• **Exercise directions**
Word for word, print all of the lines below.

Records drawn from a dataset
__________________________________________________

-- ==== Sys2Proof/Laws/Memory.lean ====
section
/-! SUPPORT. The laws of a byte memory: read after write, and every operation keeps the canonical form. -/

namespace Sys2Proof.Machine

theorem Memory.wfFrom_cons (lo a : Nat) (b : Byte) (m : Memory) :
    Memory.wfFrom lo ((a, b) :: m) = true ↔ lo ≤ a ∧ b ≠ Memory.unlisted ∧ Memory.wfFrom (a + 1) m = true := by
  simp [Memory.wfFrom, and_assoc]

/-- A lower bound of the addresses may be lowered. -/
theorem Memory.wfFrom_mono {lo lo' : Nat} (h : lo' ≤ lo) : ∀ {m : Memory},
    Memory.wfFrom lo m = true → Memory.wfFrom lo' m = true
  | [], _ => rfl
  | (a, b) :: m, hm => by
    rw [Memory.wfFrom_cons] at hm ⊢
    exact ⟨h.trans hm.1, hm.2⟩

/-- Below its first address a canonical memory reads as unlisted. -/
theorem Memory.get_below {a lo : Nat} : ∀ {m : Memory},
    Memory.wfFrom lo m = true → a < lo → m.get a = Memory.unlisted
  | [], _, _ => rfl
  | (b, v) :: m, hm, h => by
    rw [Memory.wfFrom_cons] at hm
    have hb : b ≠ a := by omega
    simp only [Memory.get, hb, if_false]
    exact Memory.get_below hm.2.2 (by omega)

/-- A write keeps the canonical form, above any bound it respects. -/
theorem Memory.wfFrom_set {a lo : Nat} (v : Byte) (ha : lo ≤ a) : ∀ {m : Memory},
    Memory.wfFrom lo m = true → Memory.wfFrom lo (m.set a v) = true
  | [], _ => by
    by_cases hv : v = Memory.unlisted
    · simp [Memory.set, hv, Memory.wfFrom]
    · simp [Memory.set, hv, Memory.wfFrom, ha]
  | (b, u) :: m, hm => by
    have hm' := hm
    rw [Memory.wfFrom_cons] at hm'
    obtain ⟨hlo, hu, hrest⟩ := hm'
    rcases Nat.lt_trichotomy a b with h | h | h
    · by_cases hv : v = Memory.unlisted
      · simpa [Memory.set, h, hv] using hm
      · simp only [Memory.set, h, hv, if_true, if_false, Memory.wfFrom_cons]
        exact ⟨ha, hv, by omega, hu, hrest⟩
    · subst h
      by_cases hv : v = Memory.unlisted
      · simp only [Memory.set, hv, Nat.lt_irrefl, if_true, if_false]
        exact Memory.wfFrom_mono (by omega) hrest
      · simp only [Memory.set, hv, Nat.lt_irrefl, if_true, if_false, Memory.wfFrom_cons]
        exact ⟨ha, hv, hrest⟩
    · have h1 : ¬ a < b := by omega
      have h2 : a ≠ b := by omega
      simp only [Memory.set, h1, h2, if_false, Memory.wfFrom_cons]
      exact ⟨hlo, hu, Memory.wfFrom_set v (by omega) hrest⟩

/-- Every write keeps the canonical form. -/
theorem Memory.wf_set {m : Memory} (h : m.wf = true) (a : Nat) (v : Byte) : (m.set a v).wf = true :=
  Memory.wfFrom_set v (Nat.zero_le a) h

/-- The zero fill has the canonical form. -/
theorem Memory.wf_zero : Memory.zero.wf = true := rfl

/-- Storing a sequence keeps the canonical form. -/
theorem Memory.wf_store {m : Memory} (h : m.wf = true) : ∀ (a : Nat) (vs : List Byte), (m.store a vs).wf = true
  | _, [] => h
  | a, v :: vs => Memory.wf_set (Memory.wf_store h (a + 1) vs) a v

/-- Dropping entries keeps the canonical form. -/
theorem Memory.wfFrom_filter (p : Host.Cell → Bool) {lo : Nat} : ∀ {m : Memory},
    Memory.wfFrom lo m = true → Memory.wfFrom lo (m.filter p) = true
  | [], h => h
  | (a, b) :: m, hm => by
    rw [Memory.wfFrom_cons] at hm
    have ih := Memory.wfFrom_filter p hm.2.2
    by_cases hp : p (a, b) = true
    · rw [List.filter_cons_of_pos hp, Memory.wfFrom_cons]
      exact ⟨hm.1, hm.2.1, ih⟩
    · rw [List.filter_cons_of_neg hp]
      exact Memory.wfFrom_mono (by omega) ih

/-- The reset state's memories have the canonical form. -/
theorem reset_memories_wf : State.reset.amem.wf = true ∧ State.reset.oau.omem.wf = true := ⟨rfl, rfl⟩

/-- A write is read back. -/
theorem Memory.get_set_same_from (a : Nat) (v : Byte) {lo : Nat} : ∀ {m : Memory},
    Memory.wfFrom lo m = true → (m.set a v).get a = v
  | [], _ => by
    by_cases hv : v = Memory.unlisted <;> simp [Memory.set, Memory.get, hv]
  | (b, u) :: m, hm => by
    have hm' := hm
    rw [Memory.wfFrom_cons] at hm'
    rcases Nat.lt_trichotomy a b with h | h | h
    · by_cases hv : v = Memory.unlisted
      · have hb : b ≠ a := by omega
        simp only [Memory.set, h, hv, if_true, Memory.get, hb, if_false]
        exact Memory.get_below hm'.2.2 (by omega)
      · simp [Memory.set, h, hv, Memory.get]
    · subst h
      by_cases hv : v = Memory.unlisted
      · simp only [Memory.set, hv, Nat.lt_irrefl, if_true, if_false]
        exact Memory.get_below hm'.2.2 (by omega)
      · simp [Memory.set, hv, Memory.get]
    · have h1 : ¬ a < b := by omega
      have h2 : a ≠ b := by omega
      have h3 : b ≠ a := by omega
      simp only [Memory.set, h1, h2, if_false, Memory.get, h3]
      exact Memory.get_set_same_from a v hm'.2.2

/-- A write is read back. -/
theorem Memory.get_set_same {m : Memory} (h : m.wf = true) (a : Nat) (v : Byte) : (m.set a v).get a = v :=
  Memory.get_set_same_from a v h

/-- A write leaves every other address as it was, in any form of memory. -/
theorem Memory.get_set_other {a i : Nat} (v : Byte) (hi : i ≠ a) : ∀ m : Memory, (m.set a v).get i = m.get i
  | [] => by
    by_cases hv : v = Memory.unlisted <;> simp [Memory.set, Memory.get, hv, hi.symm]
  | (b, u) :: m => by
    have hia : a ≠ i := hi.symm
    rcases Nat.lt_trichotomy a b with h | h | h
    · by_cases hv : v = Memory.unlisted
      · simp [Memory.set, h, hv]
      · simp [Memory.set, h, hv, Memory.get, hia]
    · subst h
      by_cases hv : v = Memory.unlisted <;> simp [Memory.set, hv, Memory.get, hia]
    · have h1 : ¬ a < b := by omega
      have h2 : a ≠ b := by omega
      simp only [Memory.set, h1, h2, if_false, Memory.get, Memory.get_set_other v hi m]

/-- A written memory, read anywhere. -/
theorem Memory.get_set {m : Memory} (h : m.wf = true) (a i : Nat) (v : Byte) :
    (m.set a v).get i = if i = a then v else m.get i := by
  by_cases hi : i = a
  · subst hi; simp [Memory.get_set_same h]
  · simp [hi, Memory.get_set_other v hi]

@[simp] theorem Memory.bytes_length (m : Memory) : ∀ (a n : Nat), (m.bytes a n).length = n
  | _, 0 => rfl
  | a, n + 1 => by simp [Memory.bytes, Memory.bytes_length m (a + 1) n]

/-- The bytes of a range, one by one. -/
theorem Memory.bytes_getElem (m : Memory) : ∀ (a n i : Nat) (h : i < (m.bytes a n).length),
    (m.bytes a n)[i] = m.get (a + i)
  | a, 0, i, h => absurd h (by simp [Memory.bytes])
  | a, n + 1, 0, _ => by simp [Memory.bytes]
  | a, n + 1, i + 1, h => by
    have h' : i < (m.bytes (a + 1) n).length := by simpa [Memory.bytes] using h
    have := Memory.bytes_getElem m (a + 1) n i h'
    simpa [Memory.bytes, Nat.add_assoc, Nat.add_comm 1 i] using this

end Sys2Proof.Machine
end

__________________________________________________

• **Solution for this task**
-- ==== Sys2Proof/Laws/Memory.lean ====
section
/-! SUPPORT. The laws of a byte memory: read after write, and every operation keeps the canonical form. -/

namespace Sys2Proof.Machine

theorem Memory.wfFrom_cons (lo a : Nat) (b : Byte) (m : Memory) :
    Memory.wfFrom lo ((a, b) :: m) = true ↔ lo ≤ a ∧ b ≠ Memory.unlisted ∧ Memory.wfFrom (a + 1) m = true := by
  simp [Memory.wfFrom, and_assoc]

/-- A lower bound of the addresses may be lowered. -/
theorem Memory.wfFrom_mono {lo lo' : Nat} (h : lo' ≤ lo) : ∀ {m : Memory},
    Memory.wfFrom lo m = true → Memory.wfFrom lo' m = true
  | [], _ => rfl
  | (a, b) :: m, hm => by
    rw [Memory.wfFrom_cons] at hm ⊢
    exact ⟨h.trans hm.1, hm.2⟩

/-- Below its first address a canonical memory reads as unlisted. -/
theorem Memory.get_below {a lo : Nat} : ∀ {m : Memory},
    Memory.wfFrom lo m = true → a < lo → m.get a = Memory.unlisted
  | [], _, _ => rfl
  | (b, v) :: m, hm, h => by
    rw [Memory.wfFrom_cons] at hm
    have hb : b ≠ a := by omega
    simp only [Memory.get, hb, if_false]
    exact Memory.get_below hm.2.2 (by omega)

/-- A write keeps the canonical form, above any bound it respects. -/
theorem Memory.wfFrom_set {a lo : Nat} (v : Byte) (ha : lo ≤ a) : ∀ {m : Memory},
    Memory.wfFrom lo m = true → Memory.wfFrom lo (m.set a v) = true
  | [], _ => by
    by_cases hv : v = Memory.unlisted
    · simp [Memory.set, hv, Memory.wfFrom]
    · simp [Memory.set, hv, Memory.wfFrom, ha]
  | (b, u) :: m, hm => by
    have hm' := hm
    rw [Memory.wfFrom_cons] at hm'
    obtain ⟨hlo, hu, hrest⟩ := hm'
    rcases Nat.lt_trichotomy a b with h | h | h
    · by_cases hv : v = Memory.unlisted
      · simpa [Memory.set, h, hv] using hm
      · simp only [Memory.set, h, hv, if_true, if_false, Memory.wfFrom_cons]
        exact ⟨ha, hv, by omega, hu, hrest⟩
    · subst h
      by_cases hv : v = Memory.unlisted
      · simp only [Memory.set, hv, Nat.lt_irrefl, if_true, if_false]
        exact Memory.wfFrom_mono (by omega) hrest
      · simp only [Memory.set, hv, Nat.lt_irrefl, if_true, if_false, Memory.wfFrom_cons]
        exact ⟨ha, hv, hrest⟩
    · have h1 : ¬ a < b := by omega
      have h2 : a ≠ b := by omega
      simp only [Memory.set, h1, h2, if_false, Memory.wfFrom_cons]
      exact ⟨hlo, hu, Memory.wfFrom_set v (by omega) hrest⟩

/-- Every write keeps the canonical form. -/
theorem Memory.wf_set {m : Memory} (h : m.wf = true) (a : Nat) (v : Byte) : (m.set a v).wf = true :=
  Memory.wfFrom_set v (Nat.zero_le a) h

/-- The zero fill has the canonical form. -/
theorem Memory.wf_zero : Memory.zero.wf = true := rfl

/-- Storing a sequence keeps the canonical form. -/
theorem Memory.wf_store {m : Memory} (h : m.wf = true) : ∀ (a : Nat) (vs : List Byte), (m.store a vs).wf = true
  | _, [] => h
  | a, v :: vs => Memory.wf_set (Memory.wf_store h (a + 1) vs) a v

/-- Dropping entries keeps the canonical form. -/
theorem Memory.wfFrom_filter (p : Host.Cell → Bool) {lo : Nat} : ∀ {m : Memory},
    Memory.wfFrom lo m = true → Memory.wfFrom lo (m.filter p) = true
  | [], h => h
  | (a, b) :: m, hm => by
    rw [Memory.wfFrom_cons] at hm
    have ih := Memory.wfFrom_filter p hm.2.2
    by_cases hp : p (a, b) = true
    · rw [List.filter_cons_of_pos hp, Memory.wfFrom_cons]
      exact ⟨hm.1, hm.2.1, ih⟩
    · rw [List.filter_cons_of_neg hp]
      exact Memory.wfFrom_mono (by omega) ih

/-- The reset state's memories have the canonical form. -/
theorem reset_memories_wf : State.reset.amem.wf = true ∧ State.reset.oau.omem.wf = true := ⟨rfl, rfl⟩

/-- A write is read back. -/
theorem Memory.get_set_same_from (a : Nat) (v : Byte) {lo : Nat} : ∀ {m : Memory},
    Memory.wfFrom lo m = true → (m.set a v).get a = v
  | [], _ => by
    by_cases hv : v = Memory.unlisted <;> simp [Memory.set, Memory.get, hv]
  | (b, u) :: m, hm => by
    have hm' := hm
    rw [Memory.wfFrom_cons] at hm'
    rcases Nat.lt_trichotomy a b with h | h | h
    · by_cases hv : v = Memory.unlisted
      · have hb : b ≠ a := by omega
        simp only [Memory.set, h, hv, if_true, Memory.get, hb, if_false]
        exact Memory.get_below hm'.2.2 (by omega)
      · simp [Memory.set, h, hv, Memory.get]
    · subst h
      by_cases hv : v = Memory.unlisted
      · simp only [Memory.set, hv, Nat.lt_irrefl, if_true, if_false]
        exact Memory.get_below hm'.2.2 (by omega)
      · simp [Memory.set, hv, Memory.get]
    · have h1 : ¬ a < b := by omega
      have h2 : a ≠ b := by omega
      have h3 : b ≠ a := by omega
      simp only [Memory.set, h1, h2, if_false, Memory.get, h3]
      exact Memory.get_set_same_from a v hm'.2.2

/-- A write is read back. -/
theorem Memory.get_set_same {m : Memory} (h : m.wf = true) (a : Nat) (v : Byte) : (m.set a v).get a = v :=
  Memory.get_set_same_from a v h

/-- A write leaves every other address as it was, in any form of memory. -/
theorem Memory.get_set_other {a i : Nat} (v : Byte) (hi : i ≠ a) : ∀ m : Memory, (m.set a v).get i = m.get i
  | [] => by
    by_cases hv : v = Memory.unlisted <;> simp [Memory.set, Memory.get, hv, hi.symm]
  | (b, u) :: m => by
    have hia : a ≠ i := hi.symm
    rcases Nat.lt_trichotomy a b with h | h | h
    · by_cases hv : v = Memory.unlisted
      · simp [Memory.set, h, hv]
      · simp [Memory.set, h, hv, Memory.get, hia]
    · subst h
      by_cases hv : v = Memory.unlisted <;> simp [Memory.set, hv, Memory.get, hia]
    · have h1 : ¬ a < b := by omega
      have h2 : a ≠ b := by omega
      simp only [Memory.set, h1, h2, if_false, Memory.get, Memory.get_set_other v hi m]

/-- A written memory, read anywhere. -/
theorem Memory.get_set {m : Memory} (h : m.wf = true) (a i : Nat) (v : Byte) :
    (m.set a v).get i = if i = a then v else m.get i := by
  by_cases hi : i = a
  · subst hi; simp [Memory.get_set_same h]
  · simp [hi, Memory.get_set_other v hi]

@[simp] theorem Memory.bytes_length (m : Memory) : ∀ (a n : Nat), (m.bytes a n).length = n
  | _, 0 => rfl
  | a, n + 1 => by simp [Memory.bytes, Memory.bytes_length m (a + 1) n]

/-- The bytes of a range, one by one. -/
theorem Memory.bytes_getElem (m : Memory) : ∀ (a n i : Nat) (h : i < (m.bytes a n).length),
    (m.bytes a n)[i] = m.get (a + i)
  | a, 0, i, h => absurd h (by simp [Memory.bytes])
  | a, n + 1, 0, _ => by simp [Memory.bytes]
  | a, n + 1, i + 1, h => by
    have h' : i < (m.bytes (a + 1) n).length := by simpa [Memory.bytes] using h
    have := Memory.bytes_getElem m (a + 1) n i h'
    simpa [Memory.bytes, Nat.add_assoc, Nat.add_comm 1 i] using this

end Sys2Proof.Machine
end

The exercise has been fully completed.